For those of you who are waiting for bar results, I wish you the very best of luck! In less than 24 hours you will learn whether you have passed the California bar exam!

I want to thank all who have written in and who have made comments on this blog. I am very thankful for your following and appreciate your feedback and support. The blog has received over 270,00 views . . . thank you for reading and for spreading the word.

I want to address some of the common questions and concerns I receive around this time of year.

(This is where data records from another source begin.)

/-- `IMAGE_LOAD_DONE`: the image is validated; after belay leave it is loaded into its fabric, and its callers issue again
(08 R191 steps 4 and 5). -/
def execImageLoadDone (cl f : Nat) (s : State) : Out :=
  match (s.cluster cl).fetches.find? (fun x => x.fabric == f && x.fetched) with
  | none => .next s
  | some x =>
    match (s.cluster cl).cfgSlot? x.img with
    | none => .next (s.refetchImage cl f)
    | some e =>
    match parseImage x.img e.2.binary with
    | none => .next (s.rejectImage cl x)
    | some i =>
      let die := dieOfCluster cl
      if !s.askedLeave die (imageBelay cl f) then
        .next (s.askBelay die { id := imageBelay cl f, milli := imageMilli, part := x.part })
      else if !s.hasLeave die (imageBelay cl f) then .next s
      else match s.readTables cl x i i.elems with
        | .error (.service drop s) => .next (s.serviceImage cl x drop)
        | .error (.later s) => .next (s.raise .imageLoad cl f 0)
        | .error _ => .next (s.rejectImage cl x)
        | .ok (tables, s) =>
          let (now, s) := s.newUid
          let s := s.mapFabric cl f fun g =>
            { Fabric.reset with image := some i, pin := s.pinned x.part x.img, tables := tables, limit := g.limit,
                                admitted := g.admitted, window := g.window, lastUse := now, firedAt := s.tick }
          let s := s.mapCluster cl fun c =>
            { c with
              imgLoad := c.imgLoad + 1
              cfgCache := c.cfgCache.map fun e => (e.1, if e.2.img = x.img then { e.2 with lastUse := now } else e.2) }
          .next ((s.dropFetch cl f).wakeImage cl)

/-! ### `SERVE` (08 R190) -/

/-- `SERVE`: the entry, a fabric, the mode and the counts are checked in that order; the arguments go in as one packet and the
thread waits. -/
def execServe (d a : Reg) (n r : BitVec 3) (src : BitVec 8) (s : State) : Out :=
  s.needTask "SERVE" fun k =>
    let sid := src.toNat
    let cl := s.curCluster
    let e := s.server k.part sid
    if s.sidChanging k.part sid then .next (s.setWait (.image sid))
    else if !bit e.ctl 0 then .next (s.takeTrap (unboundTrap 0 1 sid))
    else match s.obtain k.part k.ctx cl sid e false with
      | (none, s) => .next (s.setWait (.image sid))
      | (some f, s) =>
        match (s.fabric cl f).image with
        | none => .next (s.setWait (.image sid))
        | some i =>
          if !i.call then .next (s.takeTrap (unboundTrap e.img 4 sid))
          else if i.nargs ≠ n.toNat + 1 ∨ i.nres ≠ r.toNat + 1 then .next (s.takeTrap (unboundTrap e.img 3 sid))
          else
            let (id, s) := s.newUid
            let args := (upFrom 0 (n.toNat + 1)).map fun j => s.g (a + BitVec.ofNat 5 j)
            let q : Packet := { id := id, t := s.cur.id, uid := k.uid, sid := sid, d := d, args := args, entered := false, free := i.unfed,
                                results := [], fault := none }
            .next (((s.mapFabric cl f fun g => { g with packets := g.packets ++ [q] }).setWait (.serve id)).raise
              .packetEntry cl f 0)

1. If I fail the bar exam, will I get my scores right away?  (Note, I have written extensively about “what to do if you fail the bar exam” and will do so again. You can search this blog for earlier posts that provide advice on what to do in the event you fail the exam). If you fail the bar exam you will not get your scores immediately. However, the bar examiners will send you your scores via regular mail right away. Most examinees receive their scores by the following Monday or Tuesday after bar results are released. The only information you will receive from the state bar website’s pass list is whether you are on the list or not. If you passed you will know because you will see your name and will be told that your name “appears on the pass list”. If you do not pass the exam, you will essentially only be told that “your name does not appear on the pass list” (this is the message that a person receives on the state bar website at if they have not passed). This leads me to the next commonly asked question . . .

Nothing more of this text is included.